Some words are reserved for IMAGE_NAME, "ask_user" is used to let user to input a name when saving an image. "autoproductname" is used to automatically get the image name based on hardware product model from dmidecode.
A word is reserved for DEVICE, "ask_user" could be used to let user to select the source device when saving an image.

General options:
-l, --language INDEX Set the language to be shown by index number:
[0|en_US.UTF-8]: English,
[2|zh_TW.UTF-8]: Traditional Chinese (UTF-8, Unicode) - Taiwan
[a|ask]: Prompt to ask the language index
-b, -batch, --batch (DANGEROUS!) Run program in batch mode, i.e. without any prompt or wait for pressing enter key. //NOTE// You have to use '-batch' instead of '-b' when you want to use it in the boot parameters. Otherwise the program init on system will honor '-b', too.
-c, --confirm Wait for confirmation before saving or restoring
-d, --debug-mode Enter command mode to debug before saving/restoring
--debug=LEVEL Output the partimage debug log in directory /var/log/ with debug LEVEL (0,1,2... default=0)
-m, --module MODULE Force to load kernel module MODULE, this is useful when some SCSI device is not detected. NOTE! Use only one module, more than one may cause parsing problem.
-o0, --run-prerun-dir Run the script in the directory /usr/share/drbl/postrun/ocs/ before clone is started. The command will be run before MBR is created or saved.
-o1, -o, --run-postrun-dir Run the script in the directory /usr/share/drbl/postrun/ocs/ when clone is finished.
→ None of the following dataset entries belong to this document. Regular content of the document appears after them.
-- ==== Sys2Proof/Tests/Slice0.lean ====
section
/-! SUPPORT. The model's own tests. Expected values are the spec's: its encoding tables, the examples in
its rules, and the vectors of 95_test_vectors.md (named B, X, V, C and P as there), or worked out by
hand from a rule where a comment says so. The second half gives, for every statement with hypotheses,
a concrete state and operands that meet them. -/

namespace Sys2Proof.Machine.Tests

/-! ### Well-formedness: the smoke test -/

theorem test_wellFormed_bref_distance_zero : (Instr.bref 0 1).wellFormed ⟨4, 3⟩ = false := by decide
theorem test_wellFormed_bref_distance_above : (Instr.bref 17 1).wellFormed ⟨4, 3⟩ = false := by decide
theorem test_wellFormed_bref_length_zero : (Instr.bref 1 0).wellFormed ⟨4, 3⟩ = false := by decide
theorem test_wellFormed_bref_length_above : (Instr.bref 1 9).wellFormed ⟨4, 3⟩ = false := by decide
theorem test_wellFormed_construct_window : (Instr.encConstruct 16 3 8 8).wellFormed ⟨4, 3⟩ = false ∧
    (Instr.decConstruct 16 3 8 8).wellFormed ⟨4, 3⟩ = false := by decide
theorem test_wellFormed_construct_lookahead : (Instr.encConstruct 4 16 8 8).wellFormed ⟨4, 3⟩ = false ∧
    (Instr.decConstruct 4 16 8 8).wellFormed ⟨4, 3⟩ = false := by decide

/-! ### Decoding: every constructor by a word written out from the spec's encoding -/

/-- R82: tag 1, then 0x41 = 01000001, first bit first. -/
theorem test_decode_lit :
    decode ⟨8, 4⟩ (.token [true, false, true, false, false, false, false, false, true]) =
      .ok (.lit 0x41) := by decide

/-- R83, W = 8 and L = 4: tag 0, distance 3 as 00000010, length 6 as 0101 (V4's BREF 3,6). -/
theorem test_decode_bref :
    decode ⟨8, 4⟩ (.token [false, false, false, false, false, false, false, true, false,
      false, true, false, true]) = .ok (.bref 3 6) := by decide

/-- R93. -/
theorem test_decode_encoder_states :
    decode ⟨4, 3⟩ (.encState 0b0000) = .ok .encStepNotFull ∧
    decode ⟨4, 3⟩ (.encState 0b0001) = .ok .encStepFilled ∧
    decode ⟨4, 3⟩ (.encState 0b0010) = .ok .encStepSearch ∧
    decode ⟨4, 3⟩ (.encState 0b0011) = .ok .encStepYieldTagBit ∧
    decode ⟨4, 3⟩ (.encState 0b0100) = .ok .encStepYieldLiteral ∧
    decode ⟨4, 3⟩ (.encState 0b0101) = .ok .encStepYieldBrIndex ∧
    decode ⟨4, 3⟩ (.encState 0b0110) = .ok .encStepYieldBrLength ∧
    decode ⟨4, 3⟩ (.encState 0b0111) = .ok .encStepSaveBacklog ∧
    decode ⟨4, 3⟩ (.encState 0b1000) = .ok .encStepFlushBits ∧
    decode ⟨4, 3⟩ (.encState 0b1001) = .ok .encStepDone ∧
    decode ⟨4, 3⟩ (.encState 0b1010) = .error .unusedStateCode ∧
    decode ⟨4, 3⟩ (.encState 0b1111) = .error .unusedStateCode := by decide

/-- R94. -/
theorem test_decode_decoder_states :
    decode ⟨4, 3⟩ (.decState 0b000) = .ok .decStepTagBit ∧
    decode ⟨4, 3⟩ (.decState 0b001) = .ok .decStepYieldLiteral ∧
    decode ⟨4, 3⟩ (.decState 0b010) = .ok .decStepBackrefIndexMsb ∧
    decode ⟨4, 3⟩ (.decState 0b011) = .ok .decStepBackrefIndexLsb ∧
    decode ⟨4, 3⟩ (.decState 0b100) = .ok .decStepBackrefCountMsb ∧
    decode ⟨4, 3⟩ (.decState 0b101) = .ok .decStepBackrefCountLsb ∧
    decode ⟨4, 3⟩ (.decState 0b110) = .ok .decStepYieldBackref ∧
    decode ⟨4, 3⟩ (.decState 0b111) = .error .unusedStateCode := by decide

/-- R95, R97: U = 0. CFG0 = 0x48 is W = 8 and L = 4 (C1). -/
theorem test_decode_encoder_commands :
    decode ⟨4, 3⟩ (.command 0b00000000 ⟨0x48, 64, 8, []⟩) = .ok (.encConstruct 8 4 64 8) ∧
    decode ⟨4, 3⟩ (bareCommand 0b00000001) = .ok .encReset ∧
    decode ⟨4, 3⟩ (.command 0b00000010 ⟨0, 0, 0, [0x41, 0x42]⟩) = .ok (.encSink [0x41, 0x42]) ∧
    decode ⟨4, 3⟩ (bareCommand 0b00000011) = .ok .encPoll ∧
    decode ⟨4, 3⟩ (bareCommand 0b00000100) = .ok .encDrain ∧
    decode ⟨4, 3⟩ (bareCommand 0b00000101) = .ok .encFinish := by decide

/-- R95, R97: U = 1. CFG0 = 0xEF is W = 15 and L = 14 (C6). -/
theorem test_decode_decoder_commands :
    decode ⟨4, 3⟩ (.command 0b10000000 ⟨0xEF, 1, 1, []⟩) = .ok (.decConstruct 15 14 1 1) ∧
    decode ⟨4, 3⟩ (bareCommand 0b10000001) = .ok .decReset ∧
    decode ⟨4, 3⟩ (.command 0b10000010 ⟨0, 0, 0, [0x83]⟩) = .ok (.decSink [0x83]) ∧
    decode ⟨4, 3⟩ (bareCommand 0b10000011) = .ok .decPoll ∧
    decode ⟨4, 3⟩ (bareCommand 0b10000100) = .ok .decDrain ∧
    decode ⟨4, 3⟩ (bareCommand 0b10000101) = .ok .decFinish := by decide

/-- C8 and C9. -/
theorem test_decode_malformed_commands :
    decode ⟨4, 3⟩ (bareCommand 0x06) = .error .reservedOp ∧
    decode ⟨4, 3⟩ (bareCommand 0x87) = .error .reservedOp ∧
    decode ⟨4, 3⟩ (bareCommand 0x0B) = .error .reservedBits := by decide

/-- R86: a token read off a longer sequence leaves the bits after it (V3's stream A0 81 00). -/
theorem test_decode_token_then_rest :
    decodeToken ⟨4, 3⟩ ([0xA0#8, 0x81#8, 0x00#8].flatMap byteBits) =
      .ok (.lit 0x41, [false, false, false, false, false, false, true, false,
        false, false, false, false, false, false, false]) := by decide

/-- Table numbers: a command word, a state code by its width, and a token whose first bit is bit 0. -/
theorem test_decodeTableWord :
    decodeTableWord 8 133 = some .decFinish ∧ decodeTableWord 4 9 = some .encStepDone ∧
    decodeTableWord 3 6 = some .decStepYieldBackref ∧ decodeTableWord 16 1 = some (.lit 0) ∧
    decodeTableWord 16 0 = some (.bref 1 1) ∧ decodeTableWord 8 0xFF = none := by decide

/-! ### States the tests run on, and what they look at -/

/-- A machine with this encoder and no decoder. -/
def onEnc (e : Encoder) : State := { State.reset with enc := some e }

/-- A machine with this decoder and no encoder. -/
def onDec (d : Decoder) : State := { State.reset with dec := some d }

/-- The encoder after an instruction that answers a next state. -/
def encAfter (o : Host.Outcome State Fault Refusal) : Option Encoder :=
  match o with
  | .next t => t.enc
  | _ => none

/-- The decoder after an instruction that answers a next state. -/
def decAfter (o : Host.Outcome State Fault Refusal) : Option Decoder :=
  match o with
  | .next t => t.dec
  | _ => none

/-- The responses given up to after an instruction that answers a next state. -/
def answers (o : Host.Outcome State Fault Refusal) : List Result :=
  match o with
  | .next t => t.responses.map Response.result
  | _ => []

/-- The name an instruction is refused by. -/
def refusal (o : Host.Outcome State Fault Refusal) : Option Refusal :=
  match o with
  | .refused x => some x
  | _ => none

/-- The letters of "AAAA" at E.HBUF[16 ..]. -/
def fourAs : Memory := [(16, 0x41), (17, 0x41), (18, 0x41), (19, 0x41)]

/-- V3 before step 1: W = 4, L = 3, B = 8, OBS = 8, after SINK "AAAA" and FINISH. -/
def v3 : Encoder :=
  { Encoder.initial ⟨4, 3, 8, 8⟩ with state := .filled, inputSize := 4, finishing := true, hbuf := fourAs }

/-- The index of V3: the 16 zeros of the history linked one to the next, then the four letters. -/
def v3Index : IndexTable :=
  [(1, 0), (2, 1), (3, 2), (4, 3), (5, 4), (6, 5), (7, 6), (8, 7), (9, 8), (10, 9), (11, 10), (12, 11),
    (13, 12), (14, 13), (15, 14), (17, 16), (18, 17), (19, 18)]

/-- V3 after step 1. -/
def v3s1 : Encoder := { v3 with state := .search, index := v3Index }
/-- V3 after step 2. -/
def v3s2 : Encoder := { v3s1 with state := .yieldTagBit, msi := 1 }
/-- V3 after step 3. -/
def v3s3 : Encoder := { v3s2 with state := .yieldLiteral, acc := 0x80, wbits := 1 }
/-- V3 after step 4. -/
def v3s4 : Encoder := { v3s3 with state := .search, out := [(0, 0xA0)], outSize := 1 }
/-- V3 after step 5. -/
def v3s5 : Encoder := { v3s4 with state := .yieldTagBit, matchLen := 3, matchDist := 1 }
/-- V3 after step 6. -/
def v3s6 : Encoder := { v3s5 with state := .yieldBrIndex, wbits := 2, outBits := 0, outCount := 4 }
/-- V3 after step 7. -/
def v3s7 : Encoder := { v3s6 with wbits := 6, outCount := 0 }
/-- V3 after step 8. -/
def v3s8 : Encoder := { v3s7 with state := .yieldBrLength, outBits := 2, outCount := 3 }
/-- V3 after step 9: 0x80 and 0b010 at bits 1 and down make 0x81 and one more bit. -/
def v3s9 : Encoder :=
  { v3s8 with out := [(0, 0xA0), (1, 0x81)], outSize := 2, acc := 0, wbits := 1, outCount := 0 }
/-- V3 after step 10. -/
def v3s10 : Encoder := { v3s9 with state := .search, msi := 4, matchLen := 0 }
/-- V3 after step 11. -/
def v3s11 : Encoder := { v3s10 with state := .flushBits }
/-- V3 after step 12: E.OUT is A0 81 00, its last byte equal to what an unlisted index reads as. -/
def v3s12 : Encoder := { v3s11 with state := .done, outSize := 3, wbits := 0 }

/-- V3's stream in D.IN: W = 4, L = 3, IBS = 8, OBS = 8, after SINK [A0 81 00]. -/
def u3 : Decoder := { Decoder.initial ⟨4, 3, 8, 8⟩ with inp := [(0, 0xA0), (1, 0x81)], inSize := 3 }
/-- V3's decoding after step 1. -/
def u3s1 : Decoder := { u3 with state := .yieldLiteral, curByte := 0xA0, rbits := 7, inHead := 1 }
/-- V3's decoding after step 2. -/
def u3s2 : Decoder :=
  { u3s1 with state := .tagBit, curByte := 0x81, inHead := 2, head := 1, outSize := 1,
              win := [(0, 0x41)], out := [(0, 0x41)] }
/-- V3's decoding after step 3. -/
def u3s3 : Decoder := { u3s2 with state := .backrefIndexLsb, rbits := 6 }
/-- V3's decoding after step 4. -/
def u3s4 : Decoder := { u3s3 with state := .backrefCountLsb, rbits := 2, offset := 1 }
/-- V3's decoding after step 5. -/
def u3s5 : Decoder :=
  { u3s4 with state := .yieldBackref, curByte := 0x00, rbits := 7, inHead := 0, inSize := 0, count := 3 }
/-- V3's decoding after step 6. -/
def u3s6 : Decoder :=
  { u3s5 with state := .tagBit, count := 0, head := 4, outSize := 4,
              win := [(0, 0x41), (1, 0x41), (2, 0x41), (3, 0x41)],
              out := [(0, 0x41), (1, 0x41), (2, 0x41), (3, 0x41)] }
The command will be run before that assigned in -p or --postaction.
-w, --wait-time TIME Wait for TIME secs before saving/restoring
-nogui, --nogui Do not show GUI (TUI) of Partclone or Partimage, use text only
-a, --no-force-dma-on Do not force to turn on HD DMA
-mp, --mount-point MOUNT_POINT Use NFS to mount MOUNT_POINT as directory ocsroot (ocsroot is assigned in drbl.conf)
-or, --ocsroot DIR Specify DIR (absolute path) as directory ocsroot (i.e. overwrite the ocsroot assigned in drbl.conf)
-p, --postaction [choose|poweroff|reboot|command|CMD] When save/restoration finishes, choose action in the client, poweroff, reboot (default), in command prompt or run CMD
-ns, --ntfs-progress-in-image-dir Save the ntfsclone progress tmp file in the image dir so that if cloning is in DRBL client, the progress can be check in the server (Default in to be put in local /tmp/, which is local tmpfs).
-um, --user-mode [beginner|expert] Specify the mode to use. If not specified, default mode is for a beginner.
-v, --verbose Prints verbose information
-d0, --dialog Use dialog
-d1, --Xdialog Use Xdialog
-d2, --whiptail Use whiptail
-d3, --gdialog Use gdialog
-d4, --kdialog Use kdialog
-x, --interactive Interactive mode to save or restore.
-os, --ocs-server SRV Assign the OCS server as SRV.

Example:
To save or restore image in client (Only that DRBL client will join, and its local partitions is NOT mounted). NOTE!!! You should run the command in DRBL client or you have to make sure the target device is NOT busy!.
To save all the data in local first IDE harddrive 'hda' as image 'IMAGE1', use ntfsclone instead of partimage, and lzop compression (NOTE!!! You should run the command in DRBL client or make sure hda is NOT busy/mounted!):
ocs-sr --use-ntfsclone -z3 savedisk IMAGE1 hda

To save the data in first and second partitions in local first IDE harddrive 'hda' as image 'IMAGE2', use ntfsclone instead of partimage, and lzop compression (NOTE!!! You should run the command in DRBL client, or make sure hda is NOT busy/mounted!):
ocs-sr --use-ntfsclone -z3 saveparts IMAGE2 "hda1 hda2"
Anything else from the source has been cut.